Everyone was happy that way. Sometimes Eddie would catch a sentimental tear as a customer left, beaming, weighted down and thoroughly contented with everything. People were good and comradely at heart, he’d tell himself, and he was lucky to be blessed with a role in life where he was allowed constant first-hand reminders of that truth. What he didn’t realise, of course, was that those same people were as emotionally jejune, grasping and craven as anyone else you might like to pick out of a crowd at random. However, even brief exposure to Eddie’s innocent and genuine joy of being alive was enough to strip back defences and allow in so much warmth that some had to be reflected back whence it came. Eddie profited from his own goodness in a way that only an unadulterated source of it could. Of course, it’s an off licence!

So, what had forced this daily pilgrimage? This was a man at home in the heart of his community. To remove him is a bad idea. Joe was concerned now, and all sorts of excessive scenarios fought for his attention.
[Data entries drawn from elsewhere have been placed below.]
-- ==== Sys2Proof/Syntax.lean ====
section
/-! DEFINITION. The commands of the block: one constructor of `Instr` for each row of spec/opcode_table.json,
with the operands the row needs. Mailbox commands carry their whole entry; voice core instructions carry
their core and their fields; events carry what the world outside the block decides (a measured value, a
received character, the moment). -/

namespace Sys2Proof

/-- A mailbox command entry (R66). The opcode is the constructor's; LENGTH is the length of `payload`. -/
structure Entry where
  /-- channel 0 to 15 (R57) -/
  ch : Nat := 0
  /-- header word 0 [31:28] -/
  version : BitVec 4 := 1
  /-- header word 0 [15:0] -/
  seq : BitVec 16 := 0
  /-- header word 1 [31] -/
  stage : Bool := false
  /-- header word 1 [30] -/
  stamped : Bool := false
  /-- header word 1 [29] -/
  quiet : Bool := false
  /-- header word 1 [28:24], reserved -/
  rsv : BitVec 5 := 0
  /-- header word 1 [23:16] -/
  target : Byte := 0xFF
  /-- header word 2, present when `stamped` -/
  stamp : Word := 0
  /-- payload words -/
  payload : List Word := []
deriving DecidableEq, Repr

/-- Who makes a Sound Store access (R321, R323, R325). -/
inductive Initiator where
  /-- Oscillator Array reads through the Course port of Course `c` -/
  | array (c : Nat)
  /-- a voice core's fetch through its Course port -/
  | core (k : Nat)
  /-- service core -/
  | service (n : Nat)
  /-- copy engine on behalf of the owner code `o` -/
  | copy (o : BitVec 4)
  /-- active Conductor -/
  | conductor
  /-- host bridge, through SS_APERTURE -/
  | host
  /-- background test -/
  | test
  /-- the Vault, in its own map -/
  | vault
deriving DecidableEq, Repr

/-- A plain access to one word: a read, or a write with its byte strobes. -/
structure WordAcc where
  /-- word index -/
  word : Nat := 0
  /-- the value written, `none` for a read -/
  wr : Option Word := none
  /-- byte strobes, lane 0 in bit 0 -/
  strobes : BitVec 4 := 0xF
deriving DecidableEq, Repr

/-- One request at a Sound Store bank: its initiator and its access (R323, R324). -/
structure BankReq where
  who : Initiator
  acc : WordAcc := {}
  /-- the word read has a double-bit error (R321) -/
  dbe : Bool := false
deriving DecidableEq, Repr

/-- Whose register space a register access goes through (R60, R260). -/
inductive RegSpace where
  /-- the control page, from the host port -/
  | host
  /-- the control page, from the inside -/
  | inner
  /-- the work registers of service core 0 to 3 or Conductor 4 (A), 5 (B) -/
  | work (n : Nat)
deriving DecidableEq, Repr

/-- What the active Conductor does at a boundary's self-check (R287). -/
inductive CondCheck where
  /-- both checks pass; it reports -/
  | pass
  /-- a check fails; it gives up control -/
  | fail
  /-- it is hung and reports nothing -/
  | silent
deriving DecidableEq, Repr

/-- What the fuses hold (R422, R431, R436 to R438). -/
structure Fuses where
  /-- LIFE (R438) -/
  life : BitVec 2 := 0
  /-- image key, all-zero in BLANK (R422) -/
  ik : BitVec 256 := 0
  /-- device root key, unique per unit (R422) -/
  drk : BitVec 256 := 0
  /-- GRADE (R23) -/
  grade : BitVec 1 := 0
  /-- serial number (R446) -/
  serial : BitVec 64 := 0
  /-- levels assigned to the tamper sources, fused at the move to FIELD (R431) -/
  levels : BitVec 12 := 0x555
  /-- TIN_EN, fused with them (R431) -/
  tinEn : BitVec 2 := 0
deriving DecidableEq, Repr

/-- What happens in the boot phase under way (R475, R476). -/
inductive BootEvent where
  /-- phase 0: the straps and the fuses are read (R475) -/
  | straps (host : BitVec 2) (fuses : Fuses)
  /-- phase 1 completes -/
  | clocks
  /-- phase 2: both header copies are read (R474) -/
  | header (copy0 copy1 : List Word)
  /-- phase 3: the images of the chosen and of the other slot, with their tags, and what the two Conductors' self-checks give (R425, R475) -/
  | image (chosen other : List Word) (aOk bOk : Bool)
  /-- phase 4: every populated channel trained -/
  | trained (ok : Bool)
  /-- phase 5: firmware started; VBAT_VAULT present, and the core regulator's VOUT_MODE (R454, R475) -/
  | firmware (vbat : Bool) (vout : Byte)
  /-- phase 6: the cores that fail the start-up self-test -/
  | selfTest (failed : List Nat)
  /-- the boot flash does not respond -/
  | noFlash
deriving DecidableEq, Repr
But consider, he mused, that not everyone is as comfortable with undiluted bonhomie as I might be. Especially someone who is so utterly unfamiliar with an agendaless male with something I-dunno about his eyes. Who might work in such an establishment? Eddie had paperwork to do, of course, and couldn’t be there every hour of the day or night (not that he had much of anything else to do, except the local, and he wasn’t a big drinker, even given his size and his line of business) so there had to be staff. Often young, often with an axe to grind, sometimes unwitting victims of the age, lacking mentors and guidance at home, invariably immature of heart and tragically unfamiliar with real human warmth and affection, too ready to judge on outward appearances and, vitally, easily led down the garden path by those more actively calculating. It’s not beyond the bounds of one’s imagination that such a person, or such people, might find work in a neighbourhood off licence. Imagine week after week of bouncing joie de vivre and unwanted, although innocent, attention. All packaged up in an Eddie that, to the socially squeamish, would probably appear distasteful to the point of vaguely threatening.

High turnover of staff was one thing, and raised eyebrows centrally. Repeated allegations of sexual harassment, although unproven, are another matter entirely. They tend to stick and there’s no smoke, certainly not that much of it, without fire. It was becoming difficult to recruit staff, especially from the local area, and Eddie had been transferred to the Finchley branch for ‘a fresh challenge’ with clear guidelines about his future conduct and the sort of effect it could have on his position. Talk about his conduct confused him, but these were corporate types and had their own brainy ways of saying things. He relished his fresh challenge, even if it was in Finchley and wouldn’t be anything like as convenient. Still, there’s always a chance to meet someone special on the journey – it’s probably given his social life the boost he was struggling to fathom.